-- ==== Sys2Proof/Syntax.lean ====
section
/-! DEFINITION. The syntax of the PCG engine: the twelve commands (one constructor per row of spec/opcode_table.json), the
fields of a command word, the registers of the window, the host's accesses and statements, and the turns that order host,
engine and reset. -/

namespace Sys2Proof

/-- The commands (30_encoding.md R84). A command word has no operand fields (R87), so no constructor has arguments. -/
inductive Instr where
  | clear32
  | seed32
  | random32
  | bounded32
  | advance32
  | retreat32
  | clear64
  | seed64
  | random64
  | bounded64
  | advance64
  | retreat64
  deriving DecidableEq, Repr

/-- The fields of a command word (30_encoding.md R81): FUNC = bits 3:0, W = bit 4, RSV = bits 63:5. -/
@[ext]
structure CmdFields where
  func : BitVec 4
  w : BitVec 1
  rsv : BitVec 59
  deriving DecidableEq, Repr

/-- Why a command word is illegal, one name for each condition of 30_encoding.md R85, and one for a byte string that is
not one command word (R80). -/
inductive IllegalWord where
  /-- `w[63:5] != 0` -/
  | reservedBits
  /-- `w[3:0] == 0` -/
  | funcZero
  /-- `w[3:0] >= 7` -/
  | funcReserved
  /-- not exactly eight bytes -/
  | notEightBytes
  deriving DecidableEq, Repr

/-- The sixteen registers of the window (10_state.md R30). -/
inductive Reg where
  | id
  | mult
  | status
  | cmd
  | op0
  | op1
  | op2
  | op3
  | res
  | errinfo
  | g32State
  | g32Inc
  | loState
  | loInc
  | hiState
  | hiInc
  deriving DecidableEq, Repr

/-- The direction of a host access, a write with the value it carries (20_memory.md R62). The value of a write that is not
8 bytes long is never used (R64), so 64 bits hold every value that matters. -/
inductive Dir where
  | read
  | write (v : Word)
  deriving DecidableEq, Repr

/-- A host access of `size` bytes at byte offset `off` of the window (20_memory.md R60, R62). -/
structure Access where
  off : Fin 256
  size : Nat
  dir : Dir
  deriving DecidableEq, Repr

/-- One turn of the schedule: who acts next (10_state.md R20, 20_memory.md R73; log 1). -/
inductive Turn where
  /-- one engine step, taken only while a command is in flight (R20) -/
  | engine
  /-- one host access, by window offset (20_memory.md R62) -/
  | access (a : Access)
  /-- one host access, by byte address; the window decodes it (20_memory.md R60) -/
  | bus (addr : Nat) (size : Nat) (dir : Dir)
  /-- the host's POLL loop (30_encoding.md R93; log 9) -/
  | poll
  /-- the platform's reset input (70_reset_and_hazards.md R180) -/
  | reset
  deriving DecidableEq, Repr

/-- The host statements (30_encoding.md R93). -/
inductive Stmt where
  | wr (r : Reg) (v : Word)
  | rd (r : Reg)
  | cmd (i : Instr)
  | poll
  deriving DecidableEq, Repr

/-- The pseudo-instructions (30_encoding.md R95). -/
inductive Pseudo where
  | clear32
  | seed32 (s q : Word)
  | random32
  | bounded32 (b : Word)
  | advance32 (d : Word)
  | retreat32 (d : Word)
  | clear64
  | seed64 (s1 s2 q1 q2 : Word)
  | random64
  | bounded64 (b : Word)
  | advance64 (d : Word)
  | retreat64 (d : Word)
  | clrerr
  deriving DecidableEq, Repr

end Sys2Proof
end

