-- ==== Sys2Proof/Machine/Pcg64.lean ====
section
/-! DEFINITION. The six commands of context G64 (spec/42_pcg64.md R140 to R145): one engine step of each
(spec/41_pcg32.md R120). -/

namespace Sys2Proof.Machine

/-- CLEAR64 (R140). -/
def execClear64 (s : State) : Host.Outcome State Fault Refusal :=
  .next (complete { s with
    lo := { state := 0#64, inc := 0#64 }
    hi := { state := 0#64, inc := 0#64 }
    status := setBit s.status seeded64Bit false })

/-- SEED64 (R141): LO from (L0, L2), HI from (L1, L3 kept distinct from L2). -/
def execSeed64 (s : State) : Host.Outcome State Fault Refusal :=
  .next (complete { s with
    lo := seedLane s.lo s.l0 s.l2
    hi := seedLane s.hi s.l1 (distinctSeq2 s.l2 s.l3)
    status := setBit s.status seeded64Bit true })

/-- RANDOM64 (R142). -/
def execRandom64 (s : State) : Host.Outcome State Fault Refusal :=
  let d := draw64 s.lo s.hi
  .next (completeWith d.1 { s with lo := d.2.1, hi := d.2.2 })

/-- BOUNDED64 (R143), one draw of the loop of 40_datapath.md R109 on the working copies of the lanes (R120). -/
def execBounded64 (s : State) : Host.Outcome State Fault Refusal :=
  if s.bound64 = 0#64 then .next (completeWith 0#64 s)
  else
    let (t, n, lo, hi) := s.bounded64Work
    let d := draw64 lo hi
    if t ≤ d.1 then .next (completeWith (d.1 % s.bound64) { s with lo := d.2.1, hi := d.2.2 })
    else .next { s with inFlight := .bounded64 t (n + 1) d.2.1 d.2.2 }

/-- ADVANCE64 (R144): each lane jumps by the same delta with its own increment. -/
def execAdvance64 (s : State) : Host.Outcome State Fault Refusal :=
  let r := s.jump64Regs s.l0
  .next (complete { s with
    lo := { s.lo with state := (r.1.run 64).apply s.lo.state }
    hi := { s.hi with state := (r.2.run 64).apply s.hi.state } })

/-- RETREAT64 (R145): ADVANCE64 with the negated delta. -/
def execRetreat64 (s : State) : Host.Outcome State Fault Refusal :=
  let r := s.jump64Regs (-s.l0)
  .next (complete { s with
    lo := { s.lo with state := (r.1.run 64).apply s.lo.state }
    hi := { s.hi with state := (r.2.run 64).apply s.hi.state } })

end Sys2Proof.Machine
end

★ ★ ★ ★ ★ ★ ★

THE PROBLEM:
Return every line in the records that includes the string "completeWith".

ANSWER BOX:
  .next (completeWith d.1 { s with lo := d.2.1, hi := d.2.2 })
  if s.bound64 = 0#64 then .next (completeWith 0#64 s)
    if t ≤ d.1 then .next (completeWith (d.1 % s.bound64) { s with lo := d.2.1, hi := d.2.2 })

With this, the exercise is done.